**Task prompt**
Please copy exactly the lines that run from the start of the entries to the line containing "Byte), s.Awake →", inclusive.

+===+

/-- A MARK in LOCKED is a violation when its error exceeds 64 or it is early: confidence falls by 2, CLOCK_WINDOW is
reported, and at confidence 0 the clock falls to ACQUIRING without a step, and a pending bank swap takes effect
(R10); otherwise it is good, and its error sets or withdraws the slew correction, and no table, pointer or swap
changes. In HOLDOVER an error of at most 64 returns to LOCKED, a larger one steps in ACQUIRING (R105, R107); that
the holdover start is then none is the model's reading (log entry 13). -/
def Obligations.MarkDisciplinesALockedClock : Prop :=
  ∀ (s : State) (t : ShowTime) (h : Byte) (d : BitVec 24) (q : Byte), s.Awake →
    let target := if s.node.compensation then t + BitVec.ofNat 32 ((d.toNat + 8) / 16) else t
    let e := signedDiff target s.now
    let seen : Scu :=
      { s.scu with lastPathDelay := d.toNat, qualityIn := readQuality q, lastMark := some s.localTime }
    let more := if s.scu.confidence + 1 < 8 then s.scu.confidence + 1 else 8
    let near := -64 ≤ e ∧ e ≤ 64
    let early := ∃ l, s.scu.lastMark = some l ∧ s.localTime - l < 16 * (s.node.markPeriod / 2)
    let swapped : Tbs :=
      { s.tbs with
        playBank := (match s.tbs.playBank with | .a => .b | .b => .a)
        pendingSwap := none
        pointer :=
          (match s.tbs.pointer with
           | none => none
           | some o =>
             if o.table = .note ∨ o.table = .curve ∨ o.table = .articulation then none else some o) }
    (s.scu.sync = .locked → ¬near ∨ early → ∃ u, exec (.mark t h d q) s = .next u ∧
      u.scu =
        (if s.scu.confidence ≤ 2 then { seen with confidence := 0, slew := 0, sync := .acquiring }
         else { seen with confidence := s.scu.confidence - 2 }) ∧
      u.tbs = (if s.scu.confidence ≤ 2 ∧ s.tbs.pendingSwap ≠ none then swapped else s.tbs) ∧
      ((∃ x ∈ s.svu.faults, x.pair = .clockWindow) ∨ s.svu.faults.length < 7 →
        ∃ x ∈ u.svu.faults, x.pair = .clockWindow)) ∧
    (s.scu.sync = .locked → near → ¬early → ∃ u, exec (.mark t h d q) s = .next u ∧
      u.scu =
        (if -2 ≤ e ∧ e ≤ 2 then { seen with confidence := more, slew := 0 }
         else { seen with confidence := more, slew := e, slewCount := 0 }) ∧
      u.tbs = s.tbs) ∧
    (s.scu.sync = .holdover → near → ∃ u, exec (.mark t h d q) s = .next u ∧
      u.scu =
        { seen with sync := .locked, confidence := more, slew := e, slewCount := 0, holdoverStart := none } ∧
      u.tbs = s.tbs) ∧
    (s.scu.sync = .holdover → ¬near → ∃ u, exec (.mark t h d q) s = .next u ∧
      u.scu =
        { seen with now := target, sync := .acquiring, confidence := 0, slew := 0, holdoverStart := none })
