/-- bankSwap changes no other part than: stc, dmc, rot, sch, mdc, tbs, svu, liu. -/
@[simp] theorem State.bankSwap_frame (t : ShowTime) (d : Half) (s : State) :
    (s.bankSwap t d).scu = s.scu ∧ (s.bankSwap t d).pdu = s.pdu ∧ (s.bankSwap t d).acu = s.acu ∧
    (s.bankSwap t d).sup = s.sup ∧ (s.bankSwap t d).localTime = s.localTime ∧
    (s.bankSwap t d).resetting = s.resetting ∧ (s.bankSwap t d).lineAsserted = s.lineAsserted ∧
    (s.bankSwap t d).pending = s.pending ∧ (s.bankSwap t d).choices = s.choices := by
  unfold State.bankSwap; repeat' split
  all_goals simp

/-- commitTables changes no other part than: stc, dmc, rot, sch, mdc, tbs, svu, liu. -/
@[simp] theorem State.commitTables_frame (d : Half) (s : State) :
    (s.commitTables d).scu = s.scu ∧ (s.commitTables d).pdu = s.pdu ∧ (s.commitTables d).acu = s.acu ∧
    (s.commitTables d).sup = s.sup ∧ (s.commitTables d).localTime = s.localTime ∧
    (s.commitTables d).resetting = s.resetting ∧ (s.commitTables d).lineAsserted = s.lineAsserted ∧
    (s.commitTables d).pending = s.pending ∧ (s.commitTables d).choices = s.choices := by
  unfold State.commitTables; repeat' split
  all_goals simp

/-- haltMode changes no other part than: stc, dmc, rot, sch, mdc, tbs, svu. -/
@[simp] theorem State.haltMode_frame (s : State) :
    (s.haltMode).scu = s.scu ∧ (s.haltMode).pdu = s.pdu ∧ (s.haltMode).liu = s.liu ∧
    (s.haltMode).acu = s.acu ∧ (s.haltMode).sup = s.sup ∧ (s.haltMode).localTime = s.localTime ∧
    (s.haltMode).resetting = s.resetting ∧ (s.haltMode).lineAsserted = s.lineAsserted ∧
    (s.haltMode).pending = s.pending ∧ (s.haltMode).choices = s.choices := by
  simp [State.haltMode]

/-- resumeMode changes no other part than: mdc, tbs, svu. -/
@[simp] theorem State.resumeMode_frame (s : State) :
    (s.resumeMode).scu = s.scu ∧ (s.resumeMode).pdu = s.pdu ∧ (s.resumeMode).liu = s.liu ∧
    (s.resumeMode).acu = s.acu ∧ (s.resumeMode).sch = s.sch ∧ (s.resumeMode).stc = s.stc ∧
    (s.resumeMode).dmc = s.dmc ∧ (s.resumeMode).rot = s.rot ∧ (s.resumeMode).sup = s.sup ∧
    (s.resumeMode).localTime = s.localTime ∧ (s.resumeMode).resetting = s.resetting ∧
    (s.resumeMode).lineAsserted = s.lineAsserted ∧ (s.resumeMode).pending = s.pending ∧
    (s.resumeMode).choices = s.choices := by
  unfold State.resumeMode; repeat' split
  all_goals simp

/-- enterLockedOut changes no other part than: dmc, rot, tbs, mdc, svu. -/
@[simp] theorem State.enterLockedOut_frame (s : State) :
    (s.enterLockedOut).scu = s.scu ∧ (s.enterLockedOut).pdu = s.pdu ∧ (s.enterLockedOut).liu = s.liu ∧
    (s.enterLockedOut).acu = s.acu ∧ (s.enterLockedOut).sch = s.sch ∧ (s.enterLockedOut).stc = s.stc ∧
    (s.enterLockedOut).sup = s.sup ∧ (s.enterLockedOut).localTime = s.localTime ∧
    (s.enterLockedOut).resetting = s.resetting ∧ (s.enterLockedOut).lineAsserted = s.lineAsserted ∧
    (s.enterLockedOut).pending = s.pending ∧ (s.enterLockedOut).choices = s.choices := by
  simp [State.enterLockedOut]

/-- takeConfigTimeout changes no other part than: stc, dmc, rot, sch, mdc, tbs, svu, liu. -/
@[simp] theorem State.takeConfigTimeout_frame (s : State) :
    (s.takeConfigTimeout).scu = s.scu ∧ (s.takeConfigTimeout).pdu = s.pdu ∧
    (s.takeConfigTimeout).acu = s.acu ∧ (s.takeConfigTimeout).sup = s.sup ∧
    (s.takeConfigTimeout).localTime = s.localTime ∧ (s.takeConfigTimeout).resetting = s.resetting ∧
    (s.takeConfigTimeout).lineAsserted = s.lineAsserted ∧ (s.takeConfigTimeout).pending = s.pending ∧
    (s.takeConfigTimeout).choices = s.choices := by
  unfold State.takeConfigTimeout; split <;> simp

/-! ### Acceptance -/

/-- refuse changes no other part than: stc, dmc, rot, sch, mdc, tbs, svu, liu, acu. -/
@[simp] theorem State.refuse_frame (r : RefuseReason) (s : State) :
    (s.refuse r).scu = s.scu ∧ (s.refuse r).pdu = s.pdu ∧ (s.refuse r).sup = s.sup ∧
    (s.refuse r).localTime = s.localTime ∧ (s.refuse r).resetting = s.resetting ∧
    (s.refuse r).lineAsserted = s.lineAsserted ∧ (s.refuse r).pending = s.pending ∧
    (s.refuse r).choices = s.choices := by
  unfold State.refuse; simp only []; split <;> simp

/-- takePlay changes no other part than: stc, dmc, rot, sch, mdc, tbs, svu, liu, acu. -/
@[simp] theorem State.takePlay_frame (n f a : Byte) (t : ShowTime) (c : Option Half) (s : State) :
    (s.takePlay n f a t c).scu = s.scu ∧ (s.takePlay n f a t c).pdu = s.pdu ∧
    (s.takePlay n f a t c).sup = s.sup ∧ (s.takePlay n f a t c).localTime = s.localTime ∧
    (s.takePlay n f a t c).resetting = s.resetting ∧ (s.takePlay n f a t c).lineAsserted = s.lineAsserted ∧
    (s.takePlay n f a t c).pending = s.pending ∧ (s.takePlay n f a t c).choices = s.choices := by
  unfold State.takePlay; split <;> simp

/-- takeMute changes no other part than: stc, dmc, rot, sch, mdc, tbs, svu, liu, acu. -/
@[simp] theorem State.takeMute_frame (d a : Byte) (t : ShowTime) (s : State) :
    (s.takeMute d a t).scu = s.scu ∧ (s.takeMute d a t).pdu = s.pdu ∧ (s.takeMute d a t).sup = s.sup ∧
    (s.takeMute d a t).localTime = s.localTime ∧ (s.takeMute d a t).resetting = s.resetting ∧
    (s.takeMute d a t).lineAsserted = s.lineAsserted ∧ (s.takeMute d a t).pending = s.pending ∧
    (s.takeMute d a t).choices = s.choices := by
  unfold State.takeMute; split <;> simp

+===+

**Response area**
/-- A MARK in LOCKED is a violation when its error exceeds 64 or it is early: confidence falls by 2, CLOCK_WINDOW is
reported, and at confidence 0 the clock falls to ACQUIRING without a step, and a pending bank swap takes effect
(R10); otherwise it is good, and its error sets or withdraws the slew correction, and no table, pointer or swap
changes. In HOLDOVER an error of at most 64 returns to LOCKED, a larger one steps in ACQUIRING (R105, R107); that
the holdover start is then none is the model's reading (log entry 13). -/
def Obligations.MarkDisciplinesALockedClock : Prop :=
  ∀ (s : State) (t : ShowTime) (h : Byte) (d : BitVec 24) (q : Byte), s.Awake →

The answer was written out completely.